Global sport doping cases up 13% in 2017: WADA

A day after Russia decided to appeal against its ban from major sporting events over doping violations, the World Anti-Doping Agency released its data which shows a 13 percent rise of doping cases in international sport in 2017.

Update: 2019-12-20 11:19 GMT

A day after Russia decided to appeal against its ban from major sporting events over doping violations, the World Anti-Doping Agency released its data which shows a 13 percent rise of doping cases in international sport in 2017.

The Montreal-based agency’s annual report revealed that in 2017 the anti-doping rule violations increased to 1,804 as compared to the previous year’s 1,595, of which 82 such cases came from Russia.

The cases in 2017 involved people from 114 14 nationalities, across 93 sports, of which Italy had to largest number of infractions, at 171, followed by France at 128, the United States with 103 and Brazil at 84.

WADA on December 10 banned Russia for four years from all major global events due to which they’ll miss the 2020 Tokyo Olympics and the 2022 FIFA World Cup in Qatar.

Also read: Russia to decide on appeal against doping ban

The country’s state-sponsored doping which took came into light between 2011 and 2015 was in an independent report released three years ago by sports lawyer Richard McLaren.

Russia’s athletics team was barred from the 2016 Rio Olympics, London’s 2017 world championships and the 2018 Winter Olympics for the same.

However, President Vladimir Putin insisted that if WADA doesn’t have any objections the sportspersons should compete under their flag.

“Any punishment should be individual.
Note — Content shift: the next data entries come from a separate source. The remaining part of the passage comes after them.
-- ==== Sys2Proof/Laws/Decode.lean ====
section
/-! SUPPORT. The small lemmas of the opcode table and of operand fetch. -/

namespace Sys2Proof

/-- A table byte is looked up to its own mnemonic (30_encoding.md R51 (a)). -/
@[simp] theorem Opcode.ofByte_byte (o : Opcode) : Opcode.ofByte o.byte = some o := by
  cases o <;> decide

/-- A byte that the table knows is the byte of the mnemonic found. -/
theorem Opcode.byte_of_ofByte {b : Byte} {o : Opcode} (h : Opcode.ofByte b = some o) : o.byte = b := by
  have := List.find?_some h
  simpa using this

/-- Bits 7..6 of a table byte are its operand count (30_encoding.md R51 (b)). -/
@[simp] theorem nopsField_byte (o : Opcode) : nopsField o.byte = o.nopsColumn := by
  cases o <;> rfl

/-- Bit 4 of a table byte is its self-positioning class (30_encoding.md R51 (c)). -/
@[simp] theorem selfposField_byte (o : Opcode) : selfposField o.byte = o.selfposColumn := by
  cases o <;> rfl

/-- The number of operand bytes read is the column `nops` (40_dispatcher.md R63). -/
theorem Opcode.need_eq_nopsColumn (o : Opcode) : o.need = o.nopsColumn := by
  cases o <;> rfl

/-- The number of operand bytes read is the number coded in bits 7..6 (40_dispatcher.md R63). -/
theorem Opcode.need_eq_nopsField (o : Opcode) : o.need = nopsField o.byte := by
  cases o <;> rfl

/-- No defined opcode has more than two operands (30_encoding.md R45). -/
theorem Opcode.need_le_two (o : Opcode) : o.need ≤ 2 := by
  cases o <;> decide

/-- An instruction is its mnemonic with its operand bytes put in. -/
theorem Instr.length_operandBytes (i : Instr) : i.operandBytes.length = i.opcode.need := by
  rw [Opcode.need_eq_nopsColumn]
  cases i <;> rfl

@[simp] theorem Opcode.opcode_instr (o : Opcode) (a b : Byte) : (o.instr a b).opcode = o := by
  cases o <;> rfl

/-- Decoding begins with the opcode (40_dispatcher.md R62). -/
theorem decode_cons (op : Byte) (rest : List Byte) :
    decode (op :: rest) = match Opcode.ofByte op with
      | none => .error (.unknownOpcode op)
      | some o => decodeOperands o rest := rfl

/-- Everything operand fetch can answer (40_dispatcher.md R63). -/
theorem decodeOperands_cases (o : Opcode) (rest : List Byte) :
    (o.need = 0 ∧ decodeOperands o rest = .ok (o.instr 0 0, rest)) ∨
    (1 ≤ o.need ∧ rest = [] ∧ decodeOperands o rest = .error (.missingByte 1)) ∨
    (∃ a rest1, o.need = 1 ∧ rest = a :: rest1 ∧ decodeOperands o rest = .ok (o.instr a 0, rest1)) ∨
    (∃ a, o.need = 2 ∧ rest = [a] ∧ decodeOperands o rest = .error (.missingByte 2)) ∨
    (∃ a b rest2, o.need = 2 ∧ rest = a :: b :: rest2 ∧ decodeOperands o rest = .ok (o.instr a b, rest2)) := by
  have hle := o.need_le_two
  unfold decodeOperands
  split
  · next h0 => exact .inl ⟨h0, rfl⟩
  · next h0 =>
    match rest with
    | [] => exact .inr (.inl ⟨by omega, rfl, rfl⟩)
    | a :: rest1 =>
      by_cases h1 : o.need = 1
      · exact .inr (.inr (.inl ⟨a, rest1, h1, rfl, by simp [h1]⟩))
      · match rest1 with
        | [] => exact .inr (.inr (.inr (.inl ⟨a, by omega, rfl, by simp [h1]⟩)))
        | b :: rest2 => exact .inr (.inr (.inr (.inr ⟨a, b, rest2, by omega, rfl, by simp [h1]⟩)))

end Sys2Proof
end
If a majority of our athletes are clean how is it possible to slap sanctions against them for someone else’s actions? ,” he said.

Also read: Putin says Russia must compete under flag at sports events

China, India, Belgium, Spain and South Africa completed the list of top 10 nations with doping violations for the period covered by WADA’s report.

Bodybuilding had the most violations, 266, followed by athletics which had 242 and cycling, with 218. Football and rugby were in sixth and eighth place, the report said.

Most of the 2017 violations, 1,459, were detected through “positive” testing results. The remainder came from investigation and intelligence, without detection of prohibited substances, WADA said.

“While in- and out-of-competition testing remains critical to detect doping, events have recently shown that investigative work is becoming even more important as we look to protect clean athletes’ rights worldwide,” WADA’s director general Olivier Niggli said in a statement.